2
Laurel
She was back at the rental house, a small two-story bungalow that for the previous three years had been a home. A starter home. A love nest, even, for her and Jason, and the dog that he’d since kept after carefully and tearfully negotiated arrangements. They made deals about the furniture, too, the glassware and silverware, movie and book collection, the bed linens, all of it appearing on an itemized list with two separate columns.
Two separate lives.
Laurel had made plans to come pick up the last of her stuff. And to leave 1220 Maple Street, and Jason, for the last time—if he was even home. The original plan was for him to be conveniently absent, and for her to grab her stuff in exchange for her pair of house keys. It would be easier that way, with him safely gone. She preferred it, minimal to no interaction for the rest of the way.

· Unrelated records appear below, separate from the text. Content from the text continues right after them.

-- ==== Sys2Proof/Machine/Ops.lean ====
section
/-! DEFINITION. The named operations over sample memory, control registers, tables, banks and instances, and the shared ends of a
command: raising an error (spec/60_exceptions.md rules R443, R444), the ordered checks (R450), the allocation oracle (R446),
completing (spec/10_state.md rules R22, R41), truncation's counter (R448). -/

namespace Sys2Proof.Machine

/-- What a step answers. -/
abbrev Res := Host.Outcome State Fault Refusal

/-! ## Sizes (log 6) -/

/-- `NBANKS`. -/
def State.nbanks (s : State) : Nat := s.chans.length
/-- `NFILT`. -/
def State.nfilt (s : State) : Nat := s.fi.length
/-- `NHB`. -/
def State.nhb (s : State) : Nat := s.hb.length
/-- `NTAB`. -/
def State.ntab (s : State) : Nat := s.ct.length

/-! ## Sample memory (R37, R80 to R87): a list of cells in one canonical form -/

/-- What a cell that nothing has written reads as (log 8). -/
def unwritten : Cplx := .zero

/-- The cell at an address. -/
def Mem.read : Mem → Nat → Cplx
  | [], _ => unwritten
  | (b, v) :: m, a => if a = b then v else Mem.read m a

/-- The cell `(a, v)` before the rest of the memory, unless it reads as an unlisted cell does. -/
def Mem.cons (a : Nat) (v : Cplx) (m : Mem) : Mem :=
  if v = unwritten then m else (a, v) :: m

/-- Writing one cell keeps the addresses rising and lists no cell that reads as an unlisted one does. -/
def Mem.write (a : Nat) (v : Cplx) : Mem → Mem
  | [] => Mem.cons a v []
  | (b, w) :: m =>
    if a < b then Mem.cons a v ((b, w) :: m)
    else if a = b then Mem.cons a v m
    else (b, w) :: Mem.write a v m

/-- `MemRead(a, n)` (R13). -/
def Mem.readBlock (m : Mem) (a n : Nat) : List Cplx :=
  (List.range n).map fun i => m.read (a + i)

/-- `MemWrite(a, n, v)` (R13). -/
def Mem.writeBlock (m : Mem) (a : Nat) : List Cplx → Mem
  | [] => m
  | v :: vs => Mem.writeBlock (m.write a v) (a + 1) vs

/-- The canonical form: addresses strictly rising, no cell that reads as an unlisted one does. -/
def Mem.wf : Mem → Bool
  | [] => true
  | (a, v) :: m => decide (v ≠ unwritten) && (m.head?.all fun c => decide (a < c.1)) && Mem.wf m

/-! ## Coefficient tables (R36, R92, R93) -/

/-- `CT[t]`; a slot that does not exist holds no table. -/
def State.table (s : State) (t : Nat) : Option Table := s.ct.getD t none

/-- The table a bound instance resolves at the start of a command: `CT[tab]`, if its length is `N` (R93). -/
def State.tableFor (s : State) (f : FilterInst) : Option Table :=
  (s.table f.tab).filter fun t => t.val.length = f.taps

/-- The coefficients a bound instance resolves at the start of a command (R93). -/
def State.coefs (s : State) (f : FilterInst) : List Real64 :=
  ((s.tableFor f).map Table.val).getD []

/-! ## Instances and banks -/

/-- `FI[i]`. -/
def State.filter (s : State) (i : Nat) : FilterInst := s.fi.getD i {}
/-- `FI[i] <- f`. -/
def State.setFilter (s : State) (i : Nat) (f : FilterInst) : State := { s with fi := s.fi.set i f }
/-- `HB[i]`. -/
def State.half (s : State) (i : Nat) : HBInst := s.hb.getD i {}
/-- `HB[i] <- h`. -/
def State.setHalf (s : State) (i : Nat) (h : HBInst) : State := { s with hb := s.hb.set i h }

/-- Everything bank index `b` names. -/
def State.chan (s : State) (b : Nat) : Channel := s.chans.getD b {}
/-- `BANK[b]`. -/
def State.bank (s : State) (b : Nat) : Bank := (s.chan b).bank
/-- The configuration registers of bank `b` (R55). -/
def State.bankRegs (s : State) (b : Nat) : BankRegs := (s.chan b).cr
/-- `BANK[b] <- k`. -/
def State.setBank (s : State) (b : Nat) (k : Bank) : State :=
  { s with chans := s.chans.set b { s.chan b with bank := k } }
/-- `CR[ACH_RATE[b]] <- r`. -/
def State.setAchRate (s : State) (b : Nat) (r : Real64) : State :=
  { s with chans := s.chans.set b { s.chan b with achRate := r } }

/-! ## The ends of a command -/

/-- `raise E_X(info)` (R443, R444): `STATUS`, `R0`, `R1`, `ERR_CNT`, nothing else. -/
def State.raise (s : State) (e : Err) (info : Word64) : State :=
  { s with r0 := 0, r1 := info, cr := { s.cr with status := .ofErr e, errCnt := s.cr.errCnt + 1 } }

/-- One of the ordered checks of a command: what must hold, the error it raises otherwise, and what `R1` then records (R441). -/
structure Check where
  ok : Bool
  err : Err
  info : Word64 := 0

/-- The first check that fails (R450). -/
def firstFail : List Check → Option (Err × Word64)
  | [] => none
  | c :: cs => if c.ok then firstFail cs else some (c.err, c.info)

/-- A command: its checks in order, then its effect (R450). -/
def State.checked (s : State) (cs : List Check) (k : State → Res) : Res :=
  match firstFail cs with
  | some (e, info) => .next (s.raise e info)
  | none => k s

/-- The allocation oracle's answer (R446): the next answer of the environment, success when it has listed none (log 12). -/
def State.allocOk (s : State) : Bool := s.allocs.headD true

/-- The state once the oracle has been consulted. -/
def State.consulted (s : State) : State := { s with allocs := s.allocs.tail }

/-- A command that allocates when `need` holds consults the oracle once, after all its checks (R446), and raises `E_ALLOC` when
it answers failure. -/
def State.allocating (s : State) (need : Bool) (k : State → Res) : Res :=
  if need then
    if s.allocOk then k s.consulted else .next (s.consulted.raise .alloc 0)
  else k s

/-- A command that completes: `R0`, `R1`, `STATUS` (R22, R41), `XRUN_CNT` by the number of truncations (R448), and the next serial
number for free values (log 13). -/
def State.finish (s : State) (r0 r1 : Word64) (truncs : Nat) : State :=
  { s with
      r0 := r0, r1 := r1
      cr := { s.cr with status := .ofTrunc (decide (truncs ≠ 0)), xrunCnt := s.cr.xrunCnt + BitVec.ofNat 32 truncs }
      draws := s.draws + 1 }

/-- A command without sample output that completes: `R0 <- 0; R1 <- 0; STATUS <- 0`. -/
def State.finishInit (s : State) : State := s.finish 0 0 0

/-- A command on a buffer that completes: it writes its outputs from `base` on, `R0` is their number (R87). -/
def State.finishBuf (s : State) (base : Nat) (out : List Cplx) (truncs : Nat) : State :=
  { s with sm := s.sm.writeBlock base out }.finish (BitVec.ofNat 64 out.length) 0 truncs

/-! ## Control registers (R40 to R58) -/

/-- A Bool as a one-bit register. -/
def bit (b : Bool) : Nat := if b then 1 else 0

/-- The per-bank configuration register `k` (R55). -/
def BankRegs.read (r : BankRegs) (k : Nat) : Word64 :=
  match k with
  | 0 => r.mode.setWidth 64
  | 1 => r.tune.bits
  | 2 => r.rxfTab.setWidth 64
  | 3 => r.rxfBw.bits
  | 4 => r.rxfFreq.bits
  | _ => 0

/-- Writing the per-bank configuration register `k` (R55): reserved numbers and bits ignore writes. -/
def BankRegs.write (r : BankRegs) (k : Nat) (w : Word64) : BankRegs :=
  match k with
  | 0 => { r with mode := w.setWidth 8 }
  | 1 => { r with tune := ⟨w⟩ }
  | 2 => { r with rxfTab := w.setWidth 16 }
  | 3 => { r with rxfBw := ⟨w⟩ }
  | 4 => { r with rxfFreq := ⟨w⟩ }
  | _ => r

/-- The global control registers by number (R41 to R56); every other number reads 0. -/
def CtrlRegs.read (c : CtrlRegs) (n : Nat) : Word64 :=
  match n with
  | 0x000 => c.status.word
  | 0x001 => c.rateIn.setWidth 64
  | 0x002 => c.nrx.setWidth 64
  | 0x003 => c.nbLevel.setWidth 64
  | 0x004 => BitVec.ofNat 64 (bit c.notchEn)
  | 0x005 => c.squelchThr.bits
  | 0x006 => c.agcMaxOut.bits
  | 0x007 => c.agcRelTime.bits
  | 0x008 => c.agcRelGain.bits
  | 0x009 => c.ctcssFreq.bits
  | 0x00A => c.micPreemph.bits
  | 0x00B => c.micClip.bits
  | 0x00C => c.micVox.bits
  | 0x00D => BitVec.ofNat 64 (bit c.keyDown + 2 * bit c.keyTone)
  | 0x00E => c.holdDelay.bits
  | 0x00F => c.sidetoneFreq.bits
  | 0x300 => c.ovrCnt.setWidth 64
  | 0x301 => c.smeter.bits
  | 0x302 => c.audioRms.bits
  | 0x303 => c.agcGain.bits
  | 0x304 => c.notchBin0.setWidth 64
  | 0x305 => c.notchBin1.setWidth 64
  | 0x306 => c.errCnt.setWidth 64
  | 0x307 => c.xrunCnt.setWidth 64
  | _ => 0

/-- A host write to a global configuration register (R40): `STATUS`, telemetry and unlisted numbers ignore it. -/
def CtrlRegs.write (c : CtrlRegs) (n : Nat) (w : Word64) : CtrlRegs :=
  match n with
  | 0x001 => { c with rateIn := w.setWidth 8 }
  | 0x002 => { c with nrx := w.setWidth 8 }
  | 0x003 => { c with nbLevel := w.setWidth 2 }
  | 0x004 => { c with notchEn := w.getLsbD 0 }
  | 0x005 => { c with squelchThr := ⟨w⟩ }
  | 0x006 => { c with agcMaxOut := ⟨w⟩ }
  | 0x007 => { c with agcRelTime := ⟨w⟩ }
  | 0x008 => { c with agcRelGain := ⟨w⟩ }
  | 0x009 => { c with ctcssFreq := ⟨w⟩ }
  | 0x00A => { c with micPreemph := ⟨w⟩ }
  | 0x00B => { c with micClip := ⟨w⟩ }
  | 0x00C => { c with micVox := ⟨w⟩ }
  | 0x00D => { c with keyDown := w.getLsbD 0, keyTone := w.getLsbD 1 }
  | 0x00E => { c with holdDelay := ⟨w⟩ }
  | 0x00F => { c with sidetoneFreq := ⟨w⟩ }
  | _ => c

/-- Where a control-register number belongs (R58). -/
inductive CRHome where
  | perBank (b k : Nat)
  | achRate (b : Nat)
  | global

/-- The register map of R58 for an engine of `nbanks` banks. -/
def crHome (nbanks n : Nat) : CRHome :=
  if 0x100 ≤ n ∧ n < 0x100 + 8 * nbanks then .perBank ((n - 0x100) / 8) ((n - 0x100) % 8)
  else if 0x310 ≤ n ∧ n < 0x310 + nbanks then .achRate (n - 0x310)
  else .global

/-- `ReadCR(n)` (R40). -/
def State.readCR (s : State) (n : Nat) : Word64 :=
  match crHome s.nbanks n with
  | .perBank b k => (s.bankRegs b).read k
  | .achRate b => (s.chan b).achRate.bits
  | .global => s.cr.read n

/-- `WriteCR(n, w)` (R40). -/
def State.writeCR (s : State) (n : Nat) (w : Word64) : State :=
  match crHome s.nbanks n with
  | .perBank b k => { s with chans := s.chans.set b { s.chan b with cr := (s.bankRegs b).write k w } }
  | .achRate _ => s
  | .global => { s with cr := s.cr.write n w }

/-- A notch target as `NOTCH_BIN0`, `NOTCH_BIN1` show it (R56). -/
def notchBin (t : Option Nat) : Word32 :=
  match t with
  | some p => BitVec.ofNat 32 p
  | none => 0xFFFFFFFF

end Sys2Proof.Machine
end

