-- ==== Sys2Proof/Machine/Operands.lean ====
section
/-! DEFINITION. Operand assembly (spec/30_encoding.md rules R122, R123, R125), the extent and bounds of a buffer operand
(spec/20_memory.md rule R86), and the checks these rules share between commands, in the order of spec/60_exceptions.md
rule R450. -/

namespace Sys2Proof.Machine

/-! ## Integer and real operands (R125): the full 64 bits of a register -/

/-- The buffer base `a`, table id `t` or input base of formats B, R, Q, S, C, P. -/
def State.opA (s : State) : Nat := s.a0.toNat
/-- The sample count `n` or tap count `N`. -/
def State.opN (s : State) : Nat := s.a1.toNat
/-- `ratio`, `interp` or the output base `o`. -/
def State.op2 (s : State) : Nat := s.a2.toNat
/-- `decim`. -/
def State.op3 (s : State) : Nat := s.a3.toNat
/-- The real operand of format T. -/
def State.opReal (s : State) : Real64 := ⟨s.a0⟩
/-- The real operand `step` of format S. -/
def State.opStep (s : State) : Real64 := ⟨s.a2⟩

/-- The command's `id` as `R1` records it (R441). -/
def idInfo (id : Nat) : Word64 := BitVec.ofNat 64 id

/-! ## Checks -/

/-- `ID` names an existing instance or bank (R122). -/
def idCheck (id count : Nat) : Check := ⟨decide (id < count), .param, 0⟩

/-- `n ≤ MAXBLOCK` (R86, R125); `R1` records `n`. -/
def State.sizeCheck (s : State) : Check := ⟨decide (s.opN ≤ s.cfg.maxBlock), .size, s.a1⟩

/-- A ratio operand lies in `1 .. MAXTAPS` (R125). -/
def State.ratioCheck (s : State) (r : Nat) : Check := ⟨decide (1 ≤ r ∧ r ≤ s.cfg.maxTaps), .param, 0⟩

/-- A real operand is finite (R125). -/
def finiteCheck (x : Real64) : Check := ⟨x.isFinite, .param, 0⟩

/-- `a + e ≤ SMSIZE` (R86); `R1` records the base address. -/
def State.boundsCheck (s : State) (base : Word64) (e : Nat) : Check :=
  ⟨decide (base.toNat + e ≤ s.cfg.smSize), .bounds, base⟩

/-- The instance or component is bound (R164, R67); `R1` records the `id`. -/
def boundCheck (b : Bool) (id : Nat) : Check := ⟨b, .unbound, idInfo id⟩

/-- The table an instance references resolves with its length (R93); `R1` records the table id. -/
def State.tableCheck (s : State) (f : FilterInst) : Check :=
  ⟨(s.tableFor f).isSome, .table, BitVec.ofNat 64 f.tab⟩

/-- A table slot holds a table; `R1` records the table id. -/
def State.slotCheck (s : State) (t : Nat) : Check :=
  ⟨(s.table t).isSome, .table, BitVec.ofNat 64 t⟩

/-! ## Extents (R86): the largest number of cells from the base a command may read or write -/

/-- A command that never produces more outputs than inputs. -/
def extentSame (n : Nat) : Nat := n

/-- A command that produces at most `m` outputs for `n` inputs, cut at `MAXBLOCK`. -/
def State.extentUp (s : State) (n m : Nat) : Nat := max n (min m s.cfg.maxBlock)

/-! ## Reading and writing a buffer by the instance's sample type (R85) -/

/-- `MemRead(a, n)`, or `MemReadReal(a, n)` with each value as `(v, 0)`. -/
def State.input (s : State) (v : Variant) : List Cplx :=
  let x := s.sm.readBlock s.opA s.opN
  match v with
  | .cplx => x
  | .real => x.map Cplx.realPart

/-- What a command writes: the samples, or their real parts as `(v, 0)`. -/
def outputAs (v : Variant) (y : List Cplx) : List Cplx :=
  match v with
  | .cplx => y
  | .real => y.map Cplx.realPart

end Sys2Proof.Machine
end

On the slanted concrete porch at 1220 Maple Street, Laurel gripped the key and prepared to slide it into the lock. But when her hand touched the doorknob, it turned easily. Pushing the door open, the soft strains of music met her ears. His music, New Country—another topic of their fights: the merits of music, new vs. old.
The twang grew louder as Laurel cautiously entered, tiptoeing in, finding her ex in the kitchen, Jason, bearded and in sloppy clothes, running a rag over the counter top. The place was half empty and smelled of cheap lemony cleaning products.
“Hey,” she said over the music. “What are you doing here?”
“I live here,” Jason said without looking up, still scrubbing away at the marble counter top.
“Not anymore. No one does.”
“I have until the end of the week,” he said. “To get our deposit back.”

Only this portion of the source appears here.